You can check which MPI version and installation you are using by querying the version of the MPI executable:

In [3]:
!mpiexec --version

HYDRA build details:
    Version:                                 4.0
    Release Date:                            Fri Jan 21 10:42:29 CST 2022
    CC:                              gcc -Wdate-time -D_FORTIFY_SOURCE=2 -g -O2 -ffile-prefix-map=/build/mpich-0xgrG5/mpich-4.0=. -flto=auto -ffat-lto-objects -flto=auto -ffat-lto-objects -fstack-protector-strong -Wformat -Werror=format-security  -Wl,-Bsymbolic-functions -flto=auto -ffat-lto-objects -flto=auto -Wl,-z,relro 
    Configure options:                       '--with-hwloc-prefix=/usr' '--with-device=ch4:ofi' 'FFLAGS=-O2 -ffile-prefix-map=/build/mpich-0xgrG5/mpich-4.0=. -flto=auto -ffat-lto-objects -flto=auto -ffat-lto-objects -fstack-protector-strong -fallow-invalid-boz -fallow-argument-mismatch' '--prefix=/usr' 'CFLAGS=-g -O2 -ffile-prefix-map=/build/mpich-0xgrG5/mpich-4.0=. -flto=auto -ffat-lto-objects -flto=auto -ffat-lto-objects -fstack-protector-strong -Wformat -Werror=format-security' 'LDFLAGS=-Wl,-Bsymbolic-functions -flto=auto

## Practical 2 - Distributed memory and process management

Remember the rules of the MPI club: each process reads and executes the same code and will store a full independent copy of each variable:

In [4]:
%%writefile temp.py
import numpy as np
from mpi4py import MPI

# Useful to always include this in your code
comm = MPI.COMM_WORLD
rank = comm.Get_rank()
size = comm.Get_size()

a = np.arange(1000)
b = np.linalg.norm(a)

print("Rank: %d. I hold a copy of a of size %d and of norm %.3f" % (rank,a.size, b), flush=True)

Overwriting temp.py


In [5]:
!mpiexec -n 4 python3 temp.py

Rank: 0. I hold a copy of a of size 1000 and of norm 18243.725
Rank: 3. I hold a copy of a of size 1000 and of norm 18243.725
Rank: 1. I hold a copy of a of size 1000 and of norm 18243.725
Rank: 2. I hold a copy of a of size 1000 and of norm 18243.725


As you can see, each process will have its own copy and all copies will be the same!

**WARNING!** It is important to keep this in mind: If you create or load a very large array and you load it on many processes you may make the computer run out of memory!!!

**Note:** I do not know if you noticed already, but the order in which each process prints out its message is completely arbitrary.
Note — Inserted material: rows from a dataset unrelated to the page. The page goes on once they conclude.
/-- R44, R53, R55, R56, R317: an acknowledgement passes the tl2 number whose last request it is, with its error; a response resumes
the word that waits, and is collected while its core is halted; a request older than FABTMO completes with TIMEOUT at its source, and one that waits here for its
tag is discarded and counted. -/
def Obligations.RemoteCompletionResults : Prop :=
  ∀ (s : State) (f : Flight) (core : Nat),
    let x := s.input
    let gone := s.fab.flights.filter (fun g => g.req.id != f.req.id)
    let c := s.core core
    let old (q : RemoteReq) : Bool := q.src == x.dev && q.id == x.id && decide (q.time + s.fab.tmo * 1000 < s.now)
    -- what this device's own home answered, where the request looped back (R44)
    let result (r : RemoteResult) : Option RemoteResult :=
      if paDev f.req.pa = s.self then (s.fab.back.find? (fun p => p.1 == x.id)).map (fun p => p.2) else some r
    let ack : RemoteResult := match x.err with | some e => .err e | none => .data []
    let failed (r : RemoteResult) : Bool := match r with | .err _ => true | _ => false
    let calm := s.fab.held = [] ∧ s.fab.late.any (fun p => p.1 == x.id) = false
    let resumed (k : StreamKind) (r : RemoteResult) (t : State) : Prop :=
      ((t.core core).stream k).wait = some ⟨x.id, some r⟩ ∧ ((t.core core).stream k).pc = (c.stream k).pc ∧
      ((t.core core).stream k).regs = (c.stream k).regs ∧ (∀ d, d ≠ core → t.core d = s.core d) ∧ t.mem = s.mem ∧
      t.fab.flights = gone
    (∀ num tag e r, calm → s.flight? x.id = some f → f.user = .tl2 core num tag e → c.halted = false →
      result ack = some r →
      (gone.any (fun g => g.ofNum core num) = false → Answers .remoteAck s (fun t =>
        let bad := e.isSome || failed r
        (t.core core).tl 2 = (c.tl 2).complete num bad ∧ (t.core core).stream .a = c.a ∧ (t.core core).stream .x = c.x ∧
        (bad = false → (t.core core).spad = c.spad ∧ t.arb = s.arb) ∧ (∀ d, d ≠ core → t.core d = s.core d) ∧
        t.mem = s.mem ∧ t.fab.flights = gone)) ∧
      (gone.any (fun g => g.ofNum core num) = true → e = none → failed r = false → Answers .remoteAck s (fun t =>
        t.cores = s.cores ∧ t.mem = s.mem ∧ t.fab.flights = gone))) ∧
    (∀ k, calm → s.flight? x.id = some f → k ≠ .m → f.user = .stream core k → (c.stream k).wait = some ⟨x.id, none⟩ →
      (∀ r, result x.result = some r →
        (c.halted = false → Answers .remoteResponse s (resumed k r)) ∧
        (c.halted = true → Answers .remoteResponse s (fun t => t.cores = s.cores ∧ t.mem = s.mem ∧
          t.fab.late = s.fab.late ++ [(x.id, r)] ∧ t.fab.flights = s.fab.flights))) ∧
      (x.dev = s.self → f.req.time + s.fab.tmo * 1000 < s.now → s.fab.tagged.any old = false →
        Answers .requestExpiry s (resumed k (.err .timeout)))) ∧
    (s.fab.tagged.any old = true → x.dev ≠ s.self → Answers .requestExpiry s (fun t =>
      t.fab.tagged = s.fab.tagged.filter (fun q => !old q) ∧ t.cores = s.cores ∧ t.mem = s.mem ∧
      t.fab.flights = s.fab.flights ∧
      t.fab.expired = if s.fab.expired < 2 ^ 32 - 1 then s.fab.expired + 1 else s.fab.expired))
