-- ==== Sys2Proof/Laws/Dispatch.lean ====
section
/-! SUPPORT. The meaning that each instruction has, arm by arm. -/

section OneByOne

set_option Elab.async false

namespace Sys2Proof.Machine
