/-- A word at acceptance: one that passes and ones that each check refuses; T.KERN with an image that may run, one that
may not, and a BAR that faults. -/
theorem witness_tile_accept :
    let j (op : Nat) (lev : Nat) (more : Nat) (gl : Nat := 1) : TileJob :=
      { job (tword op lev (more + 3 * 2 ^ 160)) with accepted := false, glevel := gl, unit := ⟨lev, 0⟩ }
    let s (k : TileJob) : State := held k
    let checks (k : TileJob) : Option (BitVec 8) := match staticCheck k (s k) with | (_, .ok _) => none | (_, .error e) => some e
    let kern (va : Nat) : TileJob := j 0x18 1 (va * 2 ^ 192)
    let image (n : Nat) : Sparse Byte := [(92, BitVec.ofNat 8 n), (94, 1)]
    let win := 0xFFFFFFFFFFE00000
    let t (n : Nat) : State := held (kern win) { spad := image n }
    let words (n : Nat) : State × Except MemErr (List (List Byte)) :=
      Sys2Proof.Machine.each (fun i s => agentRead (kern win).agent (win + 8 * i) 8 s) [11, 12, 13, 14] (t n)
    let runs (n : Nat) : Option Bool := (words n).2.toOption.map (fun bs =>
      kernOk (kern win) (List.replicate 11 0 ++ wordsOf 4 bs.flatten ++ [0]))
    let packed (f : Bool) : TileJob := { j 3 1 0 with packet := some 4, accepted := f }
    (s (j 3 1 0)).job? 1 = some (j 3 1 0) ∧ (s (j 3 1 0)).input.flag = false ∧
    checks (j 3 1 (2 ^ 32 + 2 * 2 ^ 48 + 3 * 2 ^ 64)) = none ∧ checks (j 0x1F 1 0) = some 0x20 ∧ checks (j 0x19 5 0) = some 0x21 ∧
    checks (j 3 1 (2 ^ 15)) = some 0x22 ∧ (j 3 1 0).op ≠ 0x18 ∧ (j 3 1 0).member = false ∧ (kern win).op = 0x18 ∧
    checks (kern win) = none ∧ (barFault (kern (win + 64)) 128 false (s (kern (win + 64)))).2 = some .align ∧
    (barFault (kern win) 128 false (t 1)).2 = none ∧ (words 1).1.tiles = (t 1).tiles ∧ runs 1 = some true ∧ runs 0 = some false ∧
    (packetEnters (packed false) (s (packed false)) = true ∧ packetEnters (packed false)
      (let b := s (packed false); { b with tiles := { b.tiles with jobs := List.replicate 16 (packed true) } }) = false) := by
  decide +kernel

/-- Words that may start, among others in progress and earlier ones; a record that fails; a level-5 word with other
members. -/
theorem witness_tile_start :
    let rs : Sparse (Sparse (BitVec 768)) := [(1024, [(1, one32 1 0), (2, one32 1 8)])]
    let j (op lev : Nat) (more : Nat := 0) : TileJob :=
      { job (tword op lev (2 ^ 32 + 2 * 2 ^ 48 + more)) with unit := ⟨lev, 0⟩, id := 2 }
    let s (k : TileJob) (l : List TileJob) (r : Sparse (Sparse (BitVec 768))) : State :=
      let b := held k
      { b with tiles := { b.tiles with jobs := l ++ [k], tables := r }, input := { id := 2 }, fab := { b.fab with members := 3, ncm1 := 1 } }
    let k := j 1 1
    let x : TileJob := job (tword 1 1) true
    (s k [] rs).job? 2 = some k ∧ mayStart (s k [] rs) k = true ∧ recordCheck (s k [] rs) k = none ∧
    recordCheck (s k [] []) k = some (0x23, 1) ∧ mayStart (s k [x] rs) k = false ∧
    (mayStart (s (j 0x19 4) [{ x with unit := ⟨4, 0⟩, word := tword 1 4, core := 1 }] rs) (j 0x19 4) = true) ∧
    (mayStart (s (j 1 1 0x2000) [{ x with core := 1, started := false }] rs) (j 1 1 0x2000) = false) ∧
    otherMembers (s k [] rs) k = [] ∧ otherMembers (s (j 0x10 5) [] rs) (j 0x10 5) = [1] ∧
    recordCheck (s (j 0x10 5) [] rs) (j 0x10 5) = none := by decide +kernel

/-- Words whose work is over, of a TISSUE and of a packet, with no fault and with one, an arrival that succeeds, and one
that faults on a barrier in POISON; words whose work is not over. -/
theorem witness_tile_complete :
    let f : TileFault := ⟨0x08, 0, 1, 0, 0, 0, 1, 9⟩
    let done (w : BitVec 256) (e : Option TileFault) (p : Option Nat) : TileJob :=
      { job w true with executed := true, fault := e, packet := p, unit := ⟨1, 0⟩ }
    let pk : Packet := ⟨4, 0, 0, 0, 0, false, ⟨[], 1, 0, [], none, 0, none, false, 0, none, 0, none⟩, false, some 1, none, 0, false, false, [], false, false, []⟩
    let s (j : TileJob) : State := let b := tabled (held j { frec := 1 }); { b with sched := { b.sched with packets := [pk] } }
    let bad (s : State) : State := s.withMem (s.mem.setPoison 0x10000 true)
    let w := tword 3 1
    let a := barWord 3 1 0x10000
    let j (e : Option TileFault) : TileJob := done w e none
    let p := done w none (some 4)
    let wait : State := { s p with fab := { (s p).fab with flights := [flight] } }
    workOver (s (j none)) (j none) = true ∧ workOver (s (j (some f))) (j (some f)) = true ∧
    workOver (s (job w true)) (job w true) = false ∧
    (arriveBar (done a none none) (s (done a none none))).1.tiles = (s (done a none none)).tiles ∧
    err (arriveBar (done a none none) (s (done a none none))) = none ∧
    err (arriveBar (done a none none) (bad (s (done a none none)))) = some .poison ∧
    (arriveBar (done a none none) (bad (s (done a none none)))).1.tiles = (s (done a none none)).tiles ∧
    ((s (j (some f))).core 0).frec.getLsbD 0 = true ∧ fromBytes (((s (j (some f))).core 0).spadBytes 192 8) % 256 = 0 ∧
    (workOver (s p) p = true ∧ (releaseUnit p.unit (s p)).2 = true ∧ (releaseUnit p.unit wait).2 = false ∧
      err (arriveBar p (releaseUnit p.unit (s p)).1) = none ∧
      ((arriveBar p (releaseUnit p.unit (s p)).1).1.packet? 4) = some pk) := by decide +kernel

/-- A regrouping T.KERN whose unit has drained, and one whose unit has not. -/
theorem witness_tile_regroup :
    let g : Group := ⟨1, 4, [0], 1, 0, 1, .running, false, false⟩
    let pk : Packet := ⟨4, 0, 0, 0, 0, false, ⟨[], 1, 0, [], none, 0, none, false, 0, none, 0, none⟩, false, none, none, 0, false, false, [1], false, false, []⟩
    let j : TileJob := { job (tword 0x18 1) with unit := ⟨1, 0⟩, owner := 4, img := (List.replicate 11 0) ++ [BitVec.ofNat 64 (2 ^ 32 + 2 ^ 48)] }
    let s (gs : List Group) : State :=
      let b := held j
      { b with sched := { b.sched with packets := [pk], groups := gs, slots := [(0, { packet := some 4, state := .busy })] } }
    (s []).job? (s []).input.id = some j ∧ j.kernHeld = true ∧ j.launch (s []) = some pk ∧ unitDrained (s []) 4 j.unit = true ∧
    unitDrained (s [g]) 4 j.unit = false ∧ pkGcount j.img = 1 ∧ leastGid (s []) 16384 0 = some 0 ∧
    (let k : TileJob := { j with img := (List.replicate 11 0) ++ [BitVec.ofNat 64 (2 ^ 32 + 2 ^ 48), 0x10000, 0, 0, 0] }
     let b := tabled (s [])
     let t : State := { b with tiles := { b.tiles with jobs := [k] }, sched := { b.sched with packets := [{ pk with groups := [] }] } }
     t.job? t.input.id = some k ∧ k.kernHeld = true ∧ k.launch t = some { pk with groups := [] } ∧ unitDrained t 4 k.unit = true ∧
     pkGlevel k.img = 1 ∧ pkGcount k.img ≤ gidsLeft t ∧ t.fab.loop = [] ∧
     (match xlatAt (unitFirst k.unit) pk.root (pkCode k.img) false t with
       | (_, .ok x) => x.phys == .hbm ⟨0x10000, none⟩ | (_, .error _) => false) = true) := by decide +kernel

/-- A T.AMAX with its history word in HBM and untranslated; a T.WAITEV whose word holds and does not; no word at all. -/
theorem witness_tile_events :
    let h (m : Bool) : TileJob := { job (tword 0x0B 1) true with executed := true, hbase := some 0x10000, vals := [(0, 0, 5)], member := m }
    let s := tabled (held (h false))
    let x (s : State) := (xlatAt 512 0 0x10000 true s).2
    ((x s).toOption.map (fun x => x.phys == .hbm ⟨0x10000, none⟩) = some true) ∧
    err (homeStore ⟨0x10000, none⟩ (toBytes 4 5) ⟨0, 0⟩ .pergola s) = none ∧
    (homeStore ⟨0x10000, none⟩ (toBytes 4 5) ⟨0, 0⟩ .pergola s).1.tiles = s.tiles ∧
    (match x (held (h false)) with | .error .xlate => true | _ => false) = true ∧
    (h false).hbase = some 0x10000 ∧ (h false).vals = (0, 0, 5) :: [] ∧ ((h false).tw.level = 5 → (h false).phase = 1) ∧
    (State.reset).input.flag = false ∧ (State.reset).job? (State.reset).input.id = none := by decide +kernel

/-- A root's word with a member still to report, and its report with a fault and without; a member's word in its first
pass; a copy that finds room, and one for a full queue; shares of another device's
launches: one that runs, one that waits, one of a transaction that waits. -/
theorem witness_tile_members :
    let j : TileJob := { job (tword 3 5 (2 ^ 14)) true with unit := ⟨4, 0⟩, children := [1] }
    let m : TileJob := { job (tword 6 5) true with unit := ⟨4, 0⟩, member := true, origin := 1, far := 9, executed := true }
    let pk : Packet := ⟨4, 2, 1, 0, 0, true, ⟨[], 1, 0, [], none, 0, none, false, 0, none, 0, none⟩, false, none, none, 0, false, false, [], false, false, []⟩
    let s (k : TileJob) (f : Bool) : State :=
      let b := held k
      { b with fab := { b.fab with members := 3, ncm1 := 1 }, sched := { b.sched with packets := [pk] },
               input := { dev := 1, id := if k.member then 9 else 1, flag := f, chain := 2, wr := true,
                          nats := [8, 0, 0, 0, 5, 6, 7, 3, 1], tile := ⟨⟨4, 0⟩, tword 3 5, 0, 0, 0, false, false, 2, 1, 9, none, 0, 0⟩ } }
    let pos := ((s j true).members.filter (fun d => decide (d < 1))).length
    (s j true).job? (s j true).input.id = some j ∧ j.member = false ∧ pos ∈ j.children ∧ j.tw.stop = true ∧ j.stop = false ∧
    j.fault = none ∧ (s m true).tiles.jobs.find? (fun k => k.member && k.origin == 1 && k.far == 9) = some m ∧ m.phase = 0 ∧
    ((s m true).tiles.jobs.filter (fun j => j.unit == ⟨4, 0⟩ && !j.started)).length < 256 ∧
    (s m true).input.tile.dtid = none ∧ (s j true).job? ((s j true).nextId + 2) = none ∧
    (let t := s m true
     let a := memberJob t.input.tile (t.nextId + 1) { t with nextId := t.nextId + 1 }
     let u : State := { t with nextId := t.nextId + 1, tiles := { t.tiles with jobs := t.tiles.jobs ++ [a] } }
     let bad : TileJob := { a with word := tword 3 5 (2 ^ 15) }
     (match staticCheck bad u with | (v, .error e) => e == 0x22 && v.tiles == u.tiles | _ => false) = true ∧
       (match staticCheck { a with word := tword 3 5 (2 ^ 32 + 2 * 2 ^ 48 + 3 * 2 ^ 64) } u with
         | (v, .ok _) => v.tiles == u.tiles | _ => false) = true) ∧
    ((s m true).sched.packets.filter (fun p => p.share && p.home == 1 && p.chain == 2) = [pk] ∧ pk.settled = false ∧
      pk.killed = false ∧ pk.dtid = none) ∧
    (let sh (ws : List Word) : Share := ⟨1, 2, ws, 0, 0, 0, 0, 0⟩
     shareWaits 1 2 (sh []) = true ∧ shareWaits 1 2 (sh [128]) = false ∧ shareWaits 0 2 (sh []) = false) := by decide +kernel

/-! ### Stacks and maintenance -/

/-- A device whose first GiB of HBM is one versioned page, of chain 0, with what `f` makes of its memory. -/
def versioned (f : MemSt → MemSt) : State :=
  let m := (({} : MemSt).write 0 (toBytes 8 (2 ^ 21 + 1))).write (2 ^ 21) (toBytes 8 15)
  { State.reset with mem := f m, host := { State.reset.host with chains := [(0, { en := true })] } }

/-- A page below an entry of a table is a page of that table. -/
theorem versioned_below {m : MemSt} {fuel table i e : Nat} {x : Nat × Nat}
    (ht : ¬ ((!tableAddr table || table % 2 ^ tableBits fuel ≠ 0) = true)) (hi : i < 32)
    (he : fromBytes (m.bytes (table + 8 * i) 8) = e) (hv : ¬ ((!bit e 0 || bits e 63 56 ≠ 0) = true)) (hl : ¬ bit e 1 = true)
    (hx : x ∈ versionedIn m fuel (bits e 55 8 * 256)) : x ∈ versionedIn m (fuel + 1) table := by
  unfold versionedIn
  rw [if_neg ht]
  refine List.mem_flatMap.2 ⟨i, List.mem_range.2 ?_, ?_⟩
  · split
    · exact Nat.lt_of_lt_of_le hi (by decide)
    · exact hi
    · omega
  · simp only [he]
    rw [if_neg hv, if_neg hl]
    exact hx

/-- A leaf entry of a versioned page is one. -/
theorem versioned_leaf {m : MemSt} {fuel table i e : Nat}
    (ht : ¬ ((!tableAddr table || table % 2 ^ tableBits fuel ≠ 0) = true)) (hi : i < 32)
    (he : fromBytes (m.bytes (table + 8 * i) 8) = e) (hv : ¬ ((!bit e 0 || bits e 63 56 ≠ 0) = true)) (hl : bit e 1 = true)
    (hp : (bit e 3 && decide ((fuel = 1 ∨ fuel = 2) ∧ bits e 55 8 * 256 < 2 ^ 39)) = true) :
    (bits e 55 8 * 256, 2 ^ leafBits fuel) ∈ versionedIn m (fuel + 1) table := by
  unfold versionedIn
  rw [if_neg ht]
  refine List.mem_flatMap.2 ⟨i, List.mem_range.2 ?_, ?_⟩
  · split
    · exact Nat.lt_of_lt_of_le hi (by decide)
    · exact hi
    · omega
  · simp only [he]
    rw [if_neg hv, if_pos hl, if_pos hp]
    exact List.mem_singleton.2 rfl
In fact you cannot even decide which CPU thread will be assigned which rank!

### Question: How can I tell different processes to do different things then?

###

<details>
    <summary> <b>Want a hint?</b> Click here!</summary>
    Think about it: There is only one variable that has a different value across processes!
</details>

###

<details>
    <summary> <b>Solution</b></summary>
    Different processes have different ranks so we can use that single information!
</details>

In [6]:
%%writefile temp.py
import numpy as np
from mpi4py import MPI

# Useful to always include this in your code
comm = MPI.COMM_WORLD
rank = comm.Get_rank()
size = comm.Get_size()

M = 10
a = np.arange(M*size)[rank*M:(rank+1)*M]
b = np.linalg.norm(a)

print("Rank: %d. I hold a copy of a of size %d and of norm %.3f" % (rank, a.size, b), flush=True)

Overwriting temp.py


In [7]:
!mpiexec -n 4 python3 temp.py

Rank: 0. I hold a copy of a of size 10 and of norm 16.882
Rank: 1. I hold a copy of a of size 10 and of norm 46.744
Rank: 2. I hold a copy of a of size 10 and of norm 78.006
Rank: 3. I hold a copy of a of size 10 and of norm 109.476


Now each process holds a smaller copy of the array. This sort of appreach is very useful to prevent running out of memory and is the basis of domain decomposition methods used in scientific computing to solve partial differential equations.